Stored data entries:
theorem raisePair_stays (hπ : AllFree π 524296) (k : Nat) (hF : Stays π r0 s) :
    Stays π r0 (raisePair k s) := by
  unfold raisePair
  try dsimp only
  with_reducible repeat' first
    | assumption | apply raise_stays (hπ.sub (by decide))

theorem pairCapture_stays (hπ : AllFree π 2148007944) (num : Nat) (nodat : Bool) (hF : Stays π r0 s) :
    Stays π r0 (pairCapture num nodat s) := by
  unfold pairCapture
  try dsimp only
  with_reducible repeat' first
    | assumption | intro _ | apply Stays.ite | apply sramCheck_stays (hπ.sub (by decide))
    | apply onPair_stays (hπ.sub (by decide)) | split

theorem pairPassStart_stays (hπ : AllFree π 2147483648) (n : Nat) (hF : Stays π r0 s) :
    Stays π r0 (pairPassStart n s) := by
  unfold pairPassStart
  try dsimp only
  with_reducible repeat' first
    | assumption | intro _ | apply Stays.ite | apply onPair_stays (hπ.sub (by decide))
    | split

theorem sendFrame_stays (hπ : AllFree π 2147483648) (f : List Byte) (hF : Stays π r0 s) :
    Stays π r0 (sendFrame f s) := by
  unfold sendFrame
  try dsimp only
  with_reducible repeat' first
    | assumption | intro _ | apply onPair_stays (hπ.sub (by decide))

theorem badFrame_stays (hπ : AllFree π 8)  (hF : Stays π r0 s) :
    Stays π r0 (badFrame s) := by
  unfold badFrame
  try dsimp only
  with_reducible repeat' first
    | assumption | apply incHeld_stays (hπ.sub (by decide))

theorem ckBad_stays (hπ : AllFree π 2148007944)  (hF : Stays π r0 s) :
    Stays π r0 (ckBad s) := by
  unfold ckBad
  try dsimp only
  with_reducible repeat' first
    | assumption | intro _ | apply raisePair_stays (hπ.sub (by decide)) | apply onPair_stays (hπ.sub (by decide))

theorem ckInstall_stays (hπ : AllFree π 70368744177728) (c : Ckpt) (hF : Stays π r0 s) :
    Stays π r0 (ckInstall c s) := by
  unfold ckInstall
  try dsimp only
  with_reducible repeat' first
    | assumption | intro _ | apply forEach_stays | apply memWrBytes_stays (hπ.sub (by decide))
    | apply memWrWord_stays (hπ.sub (by decide)) | apply sramWrite_stays (hπ.sub (by decide))

theorem claimOff_stays (hπ : AllFree π 2424307712)  (hF : Stays π r0 s) :
    Stays π r0 (claimOff s) := by
  unfold claimOff
  try dsimp only
  with_reducible repeat' first
    | assumption | intro _ | apply Stays.ite | apply settle_stays (hπ.sub (by decide))
    | apply onPair_stays (hπ.sub (by decide))

theorem claimsMeet_stays (hπ : AllFree π 524296)  (hF : Stays π r0 s) :
    Stays π r0 (claimsMeet s) := by
  unfold claimsMeet
  try dsimp only
  with_reducible repeat' first
    | assumption | apply Stays.ite | apply raisePair_stays (hπ.sub (by decide)) | apply incHeld_stays (hπ.sub (by decide))

theorem yieldClaim_stays (hπ : AllFree π 2424307712)  (hF : Stays π r0 s) :
    Stays π r0 (yieldClaim s) := by
  unfold yieldClaim
  try dsimp only
  with_reducible repeat' first
    | assumption | intro _ | apply Stays.ite | apply claimOff_stays (hπ.sub (by decide))
    | apply onPair_stays (hπ.sub (by decide))

theorem stopLanes_stays (hπ : AllFree π 25770328136)  (hF : Stays π r0 s) :
    Stays π r0 (stopLanes s) := by
  unfold stopLanes
  try dsimp only
  with_reducible repeat' first
    | assumption | intro _ | apply Stays.ite | apply forEach_stays | apply writeLaneCtrl_stays (hπ.sub (by decide))

theorem pairTo_stays (hπ : AllFree π 28195684426) (st : Nat) (hF : Stays π r0 s) :
    Stays π r0 (pairTo st s) := by
  unfold pairTo
  try dsimp only
  with_reducible repeat' first
    | assumption | intro _ | apply Stays.ite | apply onPair_stays (hπ.sub (by decide))
    | apply claimOff_stays (hπ.sub (by decide)) | apply stopLanes_stays (hπ.sub (by decide))
    | apply raisePair_stays (hπ.sub (by decide)) | apply logHap_stays (hπ.sub (by decide))

theorem startClaim_stays (hπ : AllFree π 28195684426) (takeback : Bool) (hF : Stays π r0 s) :
    Stays π r0 (startClaim takeback s) := by
  unfold startClaim
  try dsimp only
  with_reducible repeat' first
    | assumption | intro _ | apply Stays.ite | apply ckBad_stays (hπ.sub (by decide))
    | apply pairTo_stays (hπ.sub (by decide)) | apply onPair_stays (hπ.sub (by decide))

theorem keepWell_stays (hπ : AllFree π 2147483648)  (hF : Stays π r0 s) :
    Stays π r0 (keepWell s) := by
  unfold keepWell
  try dsimp only
  with_reducible repeat' first
    | assumption | intro _ | apply Stays.ite | apply onPair_stays (hπ.sub (by decide))

theorem enterActive_stays (hπ : AllFree π 28195684426)  (hF : Stays π r0 s) :
    Stays π r0 (enterActive s) := by
  unfold enterActive
  try dsimp only
  with_reducible repeat' first
    | assumption | intro _ | apply Stays.ite | apply incHeld_stays (hπ.sub (by decide))
    | apply pairTo_stays (hπ.sub (by decide)) | apply onPair_stays (hπ.sub (by decide))

theorem claimFails_stays (hπ : AllFree π 28195684426)  (hF : Stays π r0 s) :
    Stays π r0 (claimFails s) := by
  unfold claimFails
  try dsimp only
  with_reducible repeat' first
    | assumption | apply raisePair_stays (hπ.sub (by decide)) | apply pairTo_stays (hπ.sub (by decide))

theorem startCold_stays (hπ : AllFree π 28195684426)  (hF : Stays π r0 s) :
    Stays π r0 (startCold s) := by
  unfold startCold
  try dsimp only
  with_reducible repeat' first
    | assumption | intro _ | apply pairTo_stays (hπ.sub (by decide)) | apply onPair_stays (hπ.sub (by decide))

theorem pairTable_stays (hπ : AllFree π 28195684426)  (hF : Stays π r0 s) :
    Stays π r0 (pairTable s) := by
  unfold pairTable
  try dsimp only
  with_reducible repeat' first
    | assumption | apply Stays.ite | apply pairTo_stays (hπ.sub (by decide)) | apply enterActive_stays (hπ.sub (by decide))
    | apply claimFails_stays (hπ.sub (by decide)) | apply startCold_stays (hπ.sub (by decide))
    | apply startClaim_stays (hπ.sub (by decide)) | split

theorem pairArmed_stays (hπ : AllFree π 2147483648) (start : Nat) (legs : List Nat) (hF : Stays π r0 s) :
    Stays π r0 (pairArmed start legs s) := by
  unfold pairArmed
  try dsimp only
  with_reducible repeat' first
    | assumption | intro _ | apply Stays.ite | apply onPair_stays (hπ.sub (by decide))

theorem pairBoundary_stays (hπ : AllFree π 2424832136) (d : Nat) (committed : List Nat) (hF : Stays π r0 s) :
    Stays π r0 (pairBoundary d committed s) := by
  unfold pairBoundary
  try dsimp only
  with_reducible repeat' first
    | assumption | intro _ | apply Stays.ite | apply onPair_stays (hπ.sub (by decide))
    | apply checkOutEn_stays (hπ.sub (by decide)) | apply settle_stays (hπ.sub (by decide))

theorem pairReset_stays (hπ : AllFree π 2424307720)  (hF : Stays π r0 s) :
    Stays π r0 (pairReset s) := by
  unfold pairReset
  try dsimp only
  with_reducible repeat' first
    | assumption | apply settle_stays (hπ.sub (by decide)) | apply wrb_stays (hπ.sub (by decide))
    | simp only [Stays.mk_pair (hπ.sub (by decide))]

theorem writePair_stays (hπ : AllFree π 28195684426) (off : Nat) (v : Word) (hF : Stays π r0 s) :
    Stays π r0 (writePair off v s) := by
  unfold writePair
  try dsimp only
  with_reducible repeat' first
    | assumption | intro _ | apply Stays.ite | apply plainWrite_stays (hπ.sub (by decide))
    | apply pairTo_stays (hπ.sub (by decide)) | apply settle_stays (hπ.sub (by decide))
    | apply wrb_stays (hπ.sub (by decide)) | apply onPair_stays (hπ.sub (by decide))

theorem writePairCtl_stays (hπ : AllFree π 2147483648) (v : Word) (hF : Stays π r0 s) :
    Stays π r0 (writePairCtl v s) := by
  unfold writePairCtl
  try dsimp only
  with_reducible repeat' first
    | assumption | intro _ | apply Stays.ite | apply onPair_stays (hπ.sub (by decide))
    | split

theorem watchStuck_stays (hπ : AllFree π 2147483648)  (hF : Stays π r0 s) :
    Stays π r0 (watchStuck s) := by
  unfold watchStuck
  try dsimp only
  with_reducible repeat' first
    | assumption | intro _ | apply Stays.ite | apply onPair_stays (hπ.sub (by decide))

theorem takeHeartbeat_stays (hπ : AllFree π 2148007944) (ring : Bool) (b : List Byte) (hF : Stays π r0 s) :
    Stays π r0 (takeHeartbeat ring b s) := by
  unfold takeHeartbeat
  try dsimp only
  with_reducible repeat' first
    | assumption | intro _ | apply Stays.ite | apply onPair_stays (hπ.sub (by decide))
    | apply wr_stays (hπ.sub (by decide)) | apply raisePair_stays (hπ.sub (by decide))
    | apply watchStuck_stays (hπ.sub (by decide))

theorem execPairEnable_stays (hπ : AllFree π 70396940255307) (m : Master) (v : Word) (hF : Stays π r0 s) :
    ∃ s1, execPairEnable m v s = .next s1 ∧ Stays π r0 s1 := by
  refine ⟨_, rfl, ?_⟩
  try dsimp only
  with_reducible repeat' first
    | assumption | intro _ | apply byBus_stays (hπ.sub (by decide)) | apply rwlPath_stays (hπ.sub (by decide))
    | apply writePair_stays (hπ.sub (by decide))

theorem execGo_stays (hπ : AllFree π 70370892185609) (m : Master) (hF : Stays π r0 s) :
    ∃ s1, execGo m s = .next s1 ∧ Stays π r0 s1 := by
  refine ⟨_, rfl, ?_⟩
  try dsimp only
  with_reducible repeat' first
    | assumption | intro _ | apply byBus_stays (hπ.sub (by decide)) | apply writePairCtl_stays (hπ.sub (by decide))

theorem execGive_stays (hπ : AllFree π 70370892185609) (m : Master) (hF : Stays π r0 s) :
    ∃ s1, execGive m s = .next s1 ∧ Stays π r0 s1 := by
  refine ⟨_, rfl, ?_⟩
  try dsimp only
  with_reducible repeat' first
    | assumption | intro _ | apply byBus_stays (hπ.sub (by decide)) | apply writePairCtl_stays (hπ.sub (by decide))

theorem execKeep_stays (hπ : AllFree π 70370892185609) (m : Master) (hF : Stays π r0 s) :
    ∃ s1, execKeep m s = .next s1 ∧ Stays π r0 s1 := by
  refine ⟨_, rfl, ?_⟩
  try dsimp only
  with_reducible repeat' first
    | assumption | intro _ | apply byBus_stays (hπ.sub (by decide)) | apply writePairCtl_stays (hπ.sub (by decide))

theorem execPairClr_stays (hπ : AllFree π 70370892185609) (m : Master) (hF : Stays π r0 s) :
    ∃ s1, execPairClr m s = .next s1 ∧ Stays π r0 s1 := by
  refine ⟨_, rfl, ?_⟩
  try dsimp only
  with_reducible repeat' first
    | assumption | intro _ | apply byBus_stays (hπ.sub (by decide)) | apply writePairCtl_stays (hπ.sub (by decide))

WORK ORDER: Each line from the one containing "writePair_stays (hπ.sub (by decide))" through the end of the entries, both included, is to be returned exactly, with no other lines.

YOUR RESPONSE:
    | apply writePair_stays (hπ.sub (by decide))

theorem execGo_stays (hπ : AllFree π 70370892185609) (m : Master) (hF : Stays π r0 s) :
    ∃ s1, execGo m s = .next s1 ∧ Stays π r0 s1 := by
  refine ⟨_, rfl, ?_⟩
  try dsimp only
  with_reducible repeat' first
    | assumption | intro _ | apply byBus_stays (hπ.sub (by decide)) | apply writePairCtl_stays (hπ.sub (by decide))

theorem execGive_stays (hπ : AllFree π 70370892185609) (m : Master) (hF : Stays π r0 s) :
    ∃ s1, execGive m s = .next s1 ∧ Stays π r0 s1 := by
  refine ⟨_, rfl, ?_⟩
  try dsimp only
  with_reducible repeat' first
    | assumption | intro _ | apply byBus_stays (hπ.sub (by decide)) | apply writePairCtl_stays (hπ.sub (by decide))

theorem execKeep_stays (hπ : AllFree π 70370892185609) (m : Master) (hF : Stays π r0 s) :
    ∃ s1, execKeep m s = .next s1 ∧ Stays π r0 s1 := by
  refine ⟨_, rfl, ?_⟩
  try dsimp only
  with_reducible repeat' first
    | assumption | intro _ | apply byBus_stays (hπ.sub (by decide)) | apply writePairCtl_stays (hπ.sub (by decide))

theorem execPairClr_stays (hπ : AllFree π 70370892185609) (m : Master) (hF : Stays π r0 s) :
    ∃ s1, execPairClr m s = .next s1 ∧ Stays π r0 s1 := by
  refine ⟨_, rfl, ?_⟩
  try dsimp only
  with_reducible repeat' first
    | assumption | intro _ | apply byBus_stays (hπ.sub (by decide)) | apply writePairCtl_stays (hπ.sub (by decide))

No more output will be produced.